I run with the latest version of tensorRT.
could you guys explain to me the output (especially those summary in the end) of trtexec inference or show me a hyperlink , many thanks.

a log msg example here below.
&&&& RUNNING TensorRT.trtexec # /usr/src/tensorrt/bin/trtexec --loadEngine=regx800_no_DLA_int8.trt --streams=1
[04/19/2021-10:56:48] [I] === Model Options ===
[04/19/2021-10:56:48] [I] Format: *
[04/19/2021-10:56:48] [I] Model:
[04/19/2021-10:56:48] [I] Output:
[04/19/2021-10:56:48] [I] === Build Options ===
[04/19/2021-10:56:48] [I] Max batch: 1
[04/19/2021-10:56:48] [I] Workspace: 16 MB
[04/19/2021-10:56:48] [I] minTiming: 1
[04/19/2021-10:56:48] [I] avgTiming: 8
[04/19/2021-10:56:48] [I] Precision: FP32
[04/19/2021-10:56:48] [I] Calibration:
[04/19/2021-10:56:48] [I] Safe mode: Disabled
[04/19/2021-10:56:48] [I] Save engine:
[04/19/2021-10:56:48] [I] Load engine: regx800_no_DLA_int8.trt
[04/19/2021-10:56:48] [I] Builder Cache: Enabled
[04/19/2021-10:56:48] [I] NVTX verbosity: 0
[04/19/2021-10:56:48] [I] Inputs format: fp32:CHW
[04/19/2021-10:56:48] [I] Outputs format: fp32:CHW
[04/19/2021-10:56:48] [I] Input build shapes: model
[04/19/2021-10:56:48] [I] Input calibration shapes: model
[04/19/2021-10:56:48] [I] === System Options ===
[04/19/2021-10:56:48] [I] Device: 0
[04/19/2021-10:56:48] [I] DLACore:
[04/19/2021-10:56:48] [I] Plugins:
[04/19/2021-10:56:48] [I] === Inference Options ===
[04/19/2021-10:56:48] [I] Batch: 1
[04/19/2021-10:56:48] [I] Input inference shapes: model
[04/19/2021-10:56:48] [I] Iterations: 10
[04/19/2021-10:56:48] [I] Duration: 3s (+ 200ms warm up)

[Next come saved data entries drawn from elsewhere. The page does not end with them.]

/-- "Float" of R292: types 8 to 14. -/
def Ty.isFloat (t : Ty) : Bool := 8 ≤ t.code && t.code ≤ 14

/-- Types 0, 1, 6 and 7. -/
def Ty.isWord (t : Ty) : Bool := t == .i32 || t == .n32 || t == .i64 || t == .n64

/-- The MX formats, types 11 to 14. -/
def Ty.isMx (t : Ty) : Bool := 11 ≤ t.code && t.code ≤ 14

/-! ## Forms -/

/-- What a source field may hold. `gen` gives the kinds V, L, U, I and the element width in bits at which an immediate
is read (R155, R229, R282); width 64 is a 64-bit operand. `index` is the index group of R272. -/
inductive SForm where
  | none
  | pred
  | index
  | gen (v l u i : Bool) (bits : Nat)
  deriving DecidableEq, Repr

/-- What an instruction writes (R156). -/
inductive Res where
  | none
  | vec (wide : Bool)
  | pred
  | unif
  deriving DecidableEq, Repr

/-- The form of a lane instruction. `sat1` permits SAT = 01, `sat2` SAT = 10 and 11, `na` NEG and ABS, `scale` and `rm`
those fields. `own` says that IMM16 is the entry's own. `ok` holds the entry's further conditions. -/
structure Form where
  op : Nat
  tyOk : Bool
  fnOk : Bool
  s0 : SForm
  s1 : SForm
  s2 : SForm
  res : Res
  own : Bool
  guard : Bool
  sat1 : Bool
  sat2 : Bool
  na : Bool
  scale : Bool
  rm : Bool
  ok : Bool
  deriving DecidableEq, Repr

/-- A form without modifiers, with FN 0, no own immediate and guards allowed. -/
def Form.plain (op : Nat) (tyOk : Bool) (s0 s1 s2 : SForm) (res : Res) : Form :=
  { op := op, tyOk := tyOk, fnOk := true, s0 := s0, s1 := s1, s2 := s2, res := res, own := false, guard := true,
    sat1 := false, sat2 := false, na := false, scale := false, rm := false, ok := true }

/-- Kinds V, L, U and I. -/
def vlui (bits : Nat) : SForm := .gen true true true true bits

/-- Kinds V, L and U. -/
def vlu (bits : Nat) : SForm := .gen true true true false bits

/-- Kinds V and L. -/
def vl (bits : Nat) : SForm := .gen true true false false bits

/-- Element width at which an immediate of an integer type is read (R229): the listed packed integer types per element,
every other type at the operand width. -/
def Ty.immBits (t : Ty) : Nat := if t.isInt then t.bits else t.width

/-- Integer arithmetic with the modifiers S, N, A and K, where asked for. -/
def intForm (op : Nat) (x : LOp) (s1 s2 : SForm) (s n k : Bool) : Form :=
  { Form.plain op x.ty.isInt (vlui x.ty.immBits) s1 s2 (.vec x.ty.wide) with
    fnOk := x.fn == 0, sat1 := s, na := n && x.ty.signed, scale := k }

/-- Logic on types 0, 1, 6 and 7. -/
def wordForm (op : Nat) (x : LOp) (s0 s1 s2 : SForm) : Form :=
  { Form.plain op x.ty.isWord s0 s1 s2 (.vec x.ty.wide) with fnOk := x.fn == 0 }

/-- Cross-lane exchanges: S1 is a 32-bit count and S2 the fill (R246). S0 is a vector register, as the table has it (R235, log 110). -/
def xchForm (op : Nat) (x : LOp) (fill : Bool) : Form :=
  { Form.plain op true (.gen true false false false x.ty.immBits) (vlui 32)
      (if fill then vlui x.ty.immBits else .none) (.vec x.ty.wide) with fnOk := x.fn == 0 }

/-- `GRED` and `SCAN` (R235): the bitwise functions take no `f32`. -/
def redForm (op : Nat) (x : LOp) (fns : List Nat) (res : Res) : Form :=
  { Form.plain op (x.ty.isWord || x.ty == .f32) (vl x.ty.immBits) .none .none res with
    fnOk := fns.contains x.fn.toNat && (x.ty != .f32 || x.fn.toNat % 8 ≤ 2), na := x.ty.signed || x.ty == .f32 }

/-- The mask instructions (R252): no guard, TY 0, own immediate of the bits in `m`. -/
def maskForm (op : Nat) (x : LOp) (fnOk : Bool) (s0 : SForm) (res : Res) (m : BitVec 16) : Form :=
  { Form.plain op (x.ty == .i32) s0 .none .none res with
    fnOk := fnOk, own := true, guard := false, ok := x.imm &&& ~~~m == 0 }

/-- Memory instructions whose FN holds a size and a hint (R261). -/
def sizeForm (op : Nat) (x : LOp) (s0 s2 : SForm) (res : Res) (hint : Bool) : Form :=
  { Form.plain op x.ty.isWord s0 (vlui 32) s2 res with
    fnOk := ((x.fn.toNat % 4 == 3) == x.ty.wide) && (hint || x.fn.toNat < 4) }

/-- The types of an atomic or reduction operation (R274). -/
def atomTyOk (fn : Nat) (t : Ty) : Bool :=
  match fn with
  | 0 => t.isWord || t == .f32 || t == .f16x2 || t == .bf16x2
  | 1 | 2 => t.isWord || t == .f32 || t == .bf16x2
  | 3 | 4 | 5 | 6 | 7 => t == .n32 || t == .n64
  | 8 | 9 | 10 => t == .i32 || t == .n32 || t == .f32 || t == .bf16x2
  | _ => false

[04/19/2021-10:56:48] [I] Sleep time: 0ms
[04/19/2021-10:56:48] [I] Streams: 1
[04/19/2021-10:56:48] [I] ExposeDMA: Disabled
[04/19/2021-10:56:48] [I] Spin-wait: Disabled
[04/19/2021-10:56:48] [I] Multithreading: Disabled
[04/19/2021-10:56:48] [I] CUDA Graph: Disabled
[04/19/2021-10:56:48] [I] Skip inference: Disabled
[04/19/2021-10:56:48] [I] Inputs:
[04/19/2021-10:56:48] [I] === Reporting Options ===
[04/19/2021-10:56:48] [I] Verbose: Disabled
[04/19/2021-10:56:48] [I] Averages: 10 inferences
[04/19/2021-10:56:48] [I] Percentile: 99
[04/19/2021-10:56:48] [I] Dump output: Disabled
[04/19/2021-10:56:48] [I] Profile: Disabled
[04/19/2021-10:56:48] [I] Export timing to JSON file:
[04/19/2021-10:56:48] [I] Export output to JSON file:
[04/19/2021-10:56:48] [I] Export profile to JSON file:
[04/19/2021-10:56:48] [I]
[04/19/2021-10:56:51] [I] Starting inference threads
[04/19/2021-10:56:54] [I] Warmup completed 1 queries over 200 ms
[04/19/2021-10:56:54] [I] Timing trace has 107 queries over 2.45116 s
[04/19/2021-10:56:54] [I] Trace averages of 10 runs:
[04/19/2021-10:56:54] [I] Average on 10 runs - GPU latency: 69.2957 ms - Host latency: 70.4439 ms (end to end 70.5048 ms, enqueue 6.28821 ms)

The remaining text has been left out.